At one point, she was paralyzed by fear. In a sequence where she submerges herself in a pool in an attempt to see what it would be like to commit suicide, a water phobia she has had all her life proved overpowering. “I have a terror of water,” she confesses. “It took forever. I kept going in, and I’d have the weirdest Pavlovian thing, and I’d turn around and go right back up. I was starting to cry. I was really having a lot of anxiety. I’m like, ‘Don’t cry! Don’t cry! Don’t cry!’ And the underwater camera guy came over and said, ‘Don’t do this. Don’t do this anymore.’ ”
During another scene, when the man responsible for the car accident that has left her in so much pain (played by William H. Macy) arrives at her door, Aniston was overwhelmed. “Seeing the face of that man, I just wanted to beat the shit out of him,” she says. “Thankfully, they gave me a stuntman to beat up, because I would have killed Bill. Really. This big guy said, ‘You can punch me as hard as you possibly can.’ And I remember seeing white and just beating him for take after take. And the next day, I woke up and couldn’t move. My body seized [up]. I was like, ‘What the f— did I do?’ “
What lies next is unclear. “In terms of my career, that’s the thing I’ve always let come to me,” she says. “I’ve never been strategic. I don’t have an agenda. I just go with my gut.”
She says she’s open to doing theater and even returning to series TV. She also would like to direct a film but hasn’t encountered the right vehicle. “I was trying to find a full-length feature, and that almost happened two years ago, and then an acting job arrived, so I couldn’t do it,” she says. “But I have to get that super-excited feeling, and I really promised myself that, unless I feel with all my heart, ‘Oh, I have to do this,’ then I just can’t. There’s too much to be home for.”
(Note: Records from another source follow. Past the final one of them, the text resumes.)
-- ==== Sys2Proof/Machine/Step.lean ====
section
/-! DEFINITION. One step of the machine. -/

namespace Sys2Proof.Machine

/-- One step: 48_engine_step.md R290. -/
def step (s : State) : Host.Outcome State Fault Refusal := cycle s

/-- `s` with the table word `w` of `nbits` bits stored where `step` fetches its next instruction. -/
def State.withFetchWord (s : State) (nbits w : Nat) : State := s.storeFetchWord nbits w

end Sys2Proof.Machine
end

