@[simp] theorem endBlock_pteaddr (s : State) : s.endBlock.pteaddr = s.pteaddr := rfl

@[simp] theorem endBlock_tlbacc (s : State) : s.endBlock.tlbacc = s.tlbacc := rfl

@[simp] theorem endBlock_tlbmisc (s : State) : s.endBlock.tlbmisc = s.tlbmisc := rfl

@[simp] theorem endBlock_ctl11 (s : State) : s.endBlock.ctl11 = s.ctl11 := rfl

@[simp] theorem endBlock_badaddr (s : State) : s.endBlock.badaddr = s.badaddr := rfl

@[simp] theorem endBlock_configReg (s : State) : s.endBlock.configReg = s.configReg := rfl

@[simp] theorem endBlock_ctlHigh (s : State) : s.endBlock.ctlHigh = s.ctlHigh := rfl

@[simp] theorem endBlock_tlb (s : State) : s.endBlock.tlb = s.tlb := rfl

@[simp] theorem endBlock_lines (s : State) : s.endBlock.lines = s.lines := rfl

@[simp] theorem endBlock_mem (s : State) : s.endBlock.mem = s.mem := rfl

@[simp] theorem endBlock_breakpoints (s : State) : s.endBlock.breakpoints = s.breakpoints := rfl

@[simp] theorem endBlock_stopFlag (s : State) : s.endBlock.stopFlag = s.stopFlag := rfl

@[simp] theorem endBlock_run (s : State) : s.endBlock.run = s.run := rfl

@[simp] theorem endBlock_blockBoundary (s : State) : s.endBlock.blockBoundary = true := rfl

@[simp] theorem endBlock_blockCount (s : State) : s.endBlock.blockCount = s.blockCount := rfl

@[simp] theorem endBlock_draws (s : State) : s.endBlock.draws = s.draws := rfl

/-! ### jumpTo -/

@[simp] theorem jumpTo_cfg (s : State) (t : Word) : (s.jumpTo t).cfg = s.cfg := rfl

@[simp] theorem jumpTo_x (s : State) (t : Word) : (s.jumpTo t).x = s.x := rfl

@[simp] theorem jumpTo_pc (s : State) (t : Word) : (s.jumpTo t).pc = t := rfl

@[simp] theorem jumpTo_status (s : State) (t : Word) : (s.jumpTo t).status = s.status := rfl

@[simp] theorem jumpTo_estatus (s : State) (t : Word) : (s.jumpTo t).estatus = s.estatus := rfl

@[simp] theorem jumpTo_bstatus (s : State) (t : Word) : (s.jumpTo t).bstatus = s.bstatus := rfl

@[simp] theorem jumpTo_ienable (s : State) (t : Word) : (s.jumpTo t).ienable = s.ienable := rfl

@[simp] theorem jumpTo_cpuid (s : State) (t : Word) : (s.jumpTo t).cpuid = s.cpuid := rfl

@[simp] theorem jumpTo_ctl6 (s : State) (t : Word) : (s.jumpTo t).ctl6 = s.ctl6 := rfl

@[simp] theorem jumpTo_exception (s : State) (t : Word) : (s.jumpTo t).exception = s.exception := rfl

@[simp] theorem jumpTo_pteaddr (s : State) (t : Word) : (s.jumpTo t).pteaddr = s.pteaddr := rfl

@[simp] theorem jumpTo_tlbacc (s : State) (t : Word) : (s.jumpTo t).tlbacc = s.tlbacc := rfl

@[simp] theorem jumpTo_tlbmisc (s : State) (t : Word) : (s.jumpTo t).tlbmisc = s.tlbmisc := rfl

@[simp] theorem jumpTo_ctl11 (s : State) (t : Word) : (s.jumpTo t).ctl11 = s.ctl11 := rfl

@[simp] theorem jumpTo_badaddr (s : State) (t : Word) : (s.jumpTo t).badaddr = s.badaddr := rfl

@[simp] theorem jumpTo_configReg (s : State) (t : Word) : (s.jumpTo t).configReg = s.configReg := rfl

@[simp] theorem jumpTo_ctlHigh (s : State) (t : Word) : (s.jumpTo t).ctlHigh = s.ctlHigh := rfl

@[simp] theorem jumpTo_tlb (s : State) (t : Word) : (s.jumpTo t).tlb = s.tlb := rfl

@[simp] theorem jumpTo_lines (s : State) (t : Word) : (s.jumpTo t).lines = s.lines := rfl

@[simp] theorem jumpTo_mem (s : State) (t : Word) : (s.jumpTo t).mem = s.mem := rfl

@[simp] theorem jumpTo_breakpoints (s : State) (t : Word) : (s.jumpTo t).breakpoints = s.breakpoints := rfl

@[simp] theorem jumpTo_stopFlag (s : State) (t : Word) : (s.jumpTo t).stopFlag = s.stopFlag := rfl

@[simp] theorem jumpTo_run (s : State) (t : Word) : (s.jumpTo t).run = s.run := rfl

@[simp] theorem jumpTo_blockBoundary (s : State) (t : Word) : (s.jumpTo t).blockBoundary = true := rfl

@[simp] theorem jumpTo_blockCount (s : State) (t : Word) : (s.jumpTo t).blockCount = s.blockCount := rfl

@[simp] theorem jumpTo_draws (s : State) (t : Word) : (s.jumpTo t).draws = s.draws := rfl

/-! ### returnToHost -/

@[simp] theorem returnToHost_cfg (s : State) (w : ReturnReason) : (s.returnToHost w).cfg = s.cfg := rfl

@[simp] theorem returnToHost_x (s : State) (w : ReturnReason) : (s.returnToHost w).x = s.x := rfl

@[simp] theorem returnToHost_pc (s : State) (w : ReturnReason) : (s.returnToHost w).pc = s.pc := rfl

@[simp] theorem returnToHost_status (s : State) (w : ReturnReason) : (s.returnToHost w).status = s.status := rfl

@[simp] theorem returnToHost_estatus (s : State) (w : ReturnReason) : (s.returnToHost w).estatus = s.estatus := rfl

@[simp] theorem returnToHost_bstatus (s : State) (w : ReturnReason) : (s.returnToHost w).bstatus = s.bstatus := rfl

@[simp] theorem returnToHost_ienable (s : State) (w : ReturnReason) : (s.returnToHost w).ienable = s.ienable := rfl

@[simp] theorem returnToHost_cpuid (s : State) (w : ReturnReason) : (s.returnToHost w).cpuid = s.cpuid := rfl

@[simp] theorem returnToHost_ctl6 (s : State) (w : ReturnReason) : (s.returnToHost w).ctl6 = s.ctl6 := rfl

@[simp] theorem returnToHost_exception (s : State) (w : ReturnReason) : (s.returnToHost w).exception = s.exception := rfl

@[simp] theorem returnToHost_pteaddr (s : State) (w : ReturnReason) : (s.returnToHost w).pteaddr = s.pteaddr := rfl

@[simp] theorem returnToHost_tlbacc (s : State) (w : ReturnReason) : (s.returnToHost w).tlbacc = s.tlbacc := rfl

@[simp] theorem returnToHost_tlbmisc (s : State) (w : ReturnReason) : (s.returnToHost w).tlbmisc = s.tlbmisc := rfl

@[simp] theorem returnToHost_ctl11 (s : State) (w : ReturnReason) : (s.returnToHost w).ctl11 = s.ctl11 := rfl

@[simp] theorem returnToHost_badaddr (s : State) (w : ReturnReason) : (s.returnToHost w).badaddr = s.badaddr := rfl

@[simp] theorem returnToHost_configReg (s : State) (w : ReturnReason) : (s.returnToHost w).configReg = s.configReg := rfl

@[simp] theorem returnToHost_ctlHigh (s : State) (w : ReturnReason) : (s.returnToHost w).ctlHigh = s.ctlHigh := rfl

@[simp] theorem returnToHost_tlb (s : State) (w : ReturnReason) : (s.returnToHost w).tlb = s.tlb := rfl

@[simp] theorem returnToHost_lines (s : State) (w : ReturnReason) : (s.returnToHost w).lines = s.lines := rfl

@[simp] theorem returnToHost_mem (s : State) (w : ReturnReason) : (s.returnToHost w).mem = s.mem := rfl

@[simp] theorem returnToHost_breakpoints (s : State) (w : ReturnReason) : (s.returnToHost w).breakpoints = s.breakpoints := rfl

@[simp] theorem returnToHost_stopFlag (s : State) (w : ReturnReason) : (s.returnToHost w).stopFlag = s.stopFlag := rfl

@[simp] theorem returnToHost_run (s : State) (w : ReturnReason) : (s.returnToHost w).run = .returned w := rfl

@[simp] theorem returnToHost_blockBoundary (s : State) (w : ReturnReason) : (s.returnToHost w).blockBoundary = true := rfl

@[simp] theorem returnToHost_blockCount (s : State) (w : ReturnReason) : (s.returnToHost w).blockCount = s.blockCount := rfl

@[simp] theorem returnToHost_draws (s : State) (w : ReturnReason) : (s.returnToHost w).draws = s.draws := rfl

/-! ### saveContext -/

@[simp] theorem saveContext_cfg (c : Cause) (pc : Word) (s : State) : (saveContext c pc s).cfg = s.cfg := by unfold saveContext; split <;> [rfl; (split <;> simp)]

@[simp] theorem saveContext_pc (c : Cause) (pc : Word) (s : State) : (saveContext c pc s).pc = s.pc := by unfold saveContext; split <;> [rfl; (split <;> simp)]

@[simp] theorem saveContext_status (c : Cause) (pc : Word) (s : State) : (saveContext c pc s).status = s.status := by unfold saveContext; split <;> [rfl; (split <;> simp)]

@[simp] theorem saveContext_ienable (c : Cause) (pc : Word) (s : State) : (saveContext c pc s).ienable = s.ienable := by unfold saveContext; split <;> [rfl; (split <;> simp)]

@[simp] theorem saveContext_cpuid (c : Cause) (pc : Word) (s : State) : (saveContext c pc s).cpuid = s.cpuid := by unfold saveContext; split <;> [rfl; (split <;> simp)]

@[simp] theorem saveContext_ctl6 (c : Cause) (pc : Word) (s : State) : (saveContext c pc s).ctl6 = s.ctl6 := by unfold saveContext; split <;> [rfl; (split <;> simp)]

@[simp] theorem saveContext_exception (c : Cause) (pc : Word) (s : State) : (saveContext c pc s).exception = s.exception := by unfold saveContext; split <;> [rfl; (split <;> simp)]

@[simp] theorem saveContext_pteaddr (c : Cause) (pc : Word) (s : State) : (saveContext c pc s).pteaddr = s.pteaddr := by unfold saveContext; split <;> [rfl; (split <;> simp)]

@[simp] theorem saveContext_tlbacc (c : Cause) (pc : Word) (s : State) : (saveContext c pc s).tlbacc = s.tlbacc := by unfold saveContext; split <;> [rfl; (split <;> simp)]

@[simp] theorem saveContext_tlbmisc (c : Cause) (pc : Word) (s : State) : (saveContext c pc s).tlbmisc = s.tlbmisc := by unfold saveContext; split <;> [rfl; (split <;> simp)]

@[simp] theorem saveContext_ctl11 (c : Cause) (pc : Word) (s : State) : (saveContext c pc s).ctl11 = s.ctl11 := by unfold saveContext; split <;> [rfl; (split <;> simp)]

@[simp] theorem saveContext_badaddr (c : Cause) (pc : Word) (s : State) : (saveContext c pc s).badaddr = s.badaddr := by unfold saveContext; split <;> [rfl; (split <;> simp)]

@[simp] theorem saveContext_configReg (c : Cause) (pc : Word) (s : State) : (saveContext c pc s).configReg = s.configReg := by unfold saveContext; split <;> [rfl; (split <;> simp)]

@[simp] theorem saveContext_ctlHigh (c : Cause) (pc : Word) (s : State) : (saveContext c pc s).ctlHigh = s.ctlHigh := by unfold saveContext; split <;> [rfl; (split <;> simp)]

@[simp] theorem saveContext_tlb (c : Cause) (pc : Word) (s : State) : (saveContext c pc s).tlb = s.tlb := by unfold saveContext; split <;> [rfl; (split <;> simp)]

@[simp] theorem saveContext_lines (c : Cause) (pc : Word) (s : State) : (saveContext c pc s).lines = s.lines := by unfold saveContext; split <;> [rfl; (split <;> simp)]

@[simp] theorem saveContext_mem (c : Cause) (pc : Word) (s : State) : (saveContext c pc s).mem = s.mem := by unfold saveContext; split <;> [rfl; (split <;> simp)]

@[simp] theorem saveContext_breakpoints (c : Cause) (pc : Word) (s : State) : (saveContext c pc s).breakpoints = s.breakpoints := by unfold saveContext; split <;> [rfl; (split <;> simp)]

@[simp] theorem saveContext_stopFlag (c : Cause) (pc : Word) (s : State) : (saveContext c pc s).stopFlag = s.stopFlag := by unfold saveContext; split <;> [rfl; (split <;> simp)]

@[simp] theorem saveContext_run (c : Cause) (pc : Word) (s : State) : (saveContext c pc s).run = s.run := by unfold saveContext; split <;> [rfl; (split <;> simp)]

@[simp] theorem saveContext_blockBoundary (c : Cause) (pc : Word) (s : State) : (saveContext c pc s).blockBoundary = s.blockBoundary := by unfold saveContext; split <;> [rfl; (split <;> simp)]

@[simp] theorem saveContext_blockCount (c : Cause) (pc : Word) (s : State) : (saveContext c pc s).blockCount = s.blockCount := by unfold saveContext; split <;> [rfl; (split <;> simp)]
Home, now, is the epicenter of her existence. In some ways, she’s a homebody who gets great joy from restoring houses, just as she has fixed up the house where we sit this late afternoon. That has much more appeal than uprooting herself for the sake of just another job. “When you’re younger and you’re off for three months, four months, doing a movie God-knows-where, it’s fine and it’s a fun experience,” she says. “But when you get to a place where you want to be home, and you have a partner, you have to be selective.”
She pauses to contemplate what she’s just said. One of her three rescue dogs, an old white shepherd, lopes in and comes up to her, licking her face. She shows him a warmth she rarely reveals to strangers.
The light is fading. The view from the windows is dark now. One of the two great doors that lead into Aniston’s fortress-like house opens, and her manager, Keshishian, enters with a colleague. It occurs to me that Aniston resembles this house, so protected on the outside, but with great vistas spreading out once one gets within.
Her life is full to overflowing, but she’s still searching for the great big thing that will give it meaning as she enters its next phase. Perhaps it’s a role, perhaps something that has nothing to do with her craft.
“There’s something bigger I’m interested in doing,” she says. “It could be more work, it could be more creativity, or getting more philanthropic in the world. It can look like a baby. It can look like a foundation. I know I have a bigger purpose. It’s a puzzle, and I haven’t quite put the puzzle together. But something greater is calling out to me.”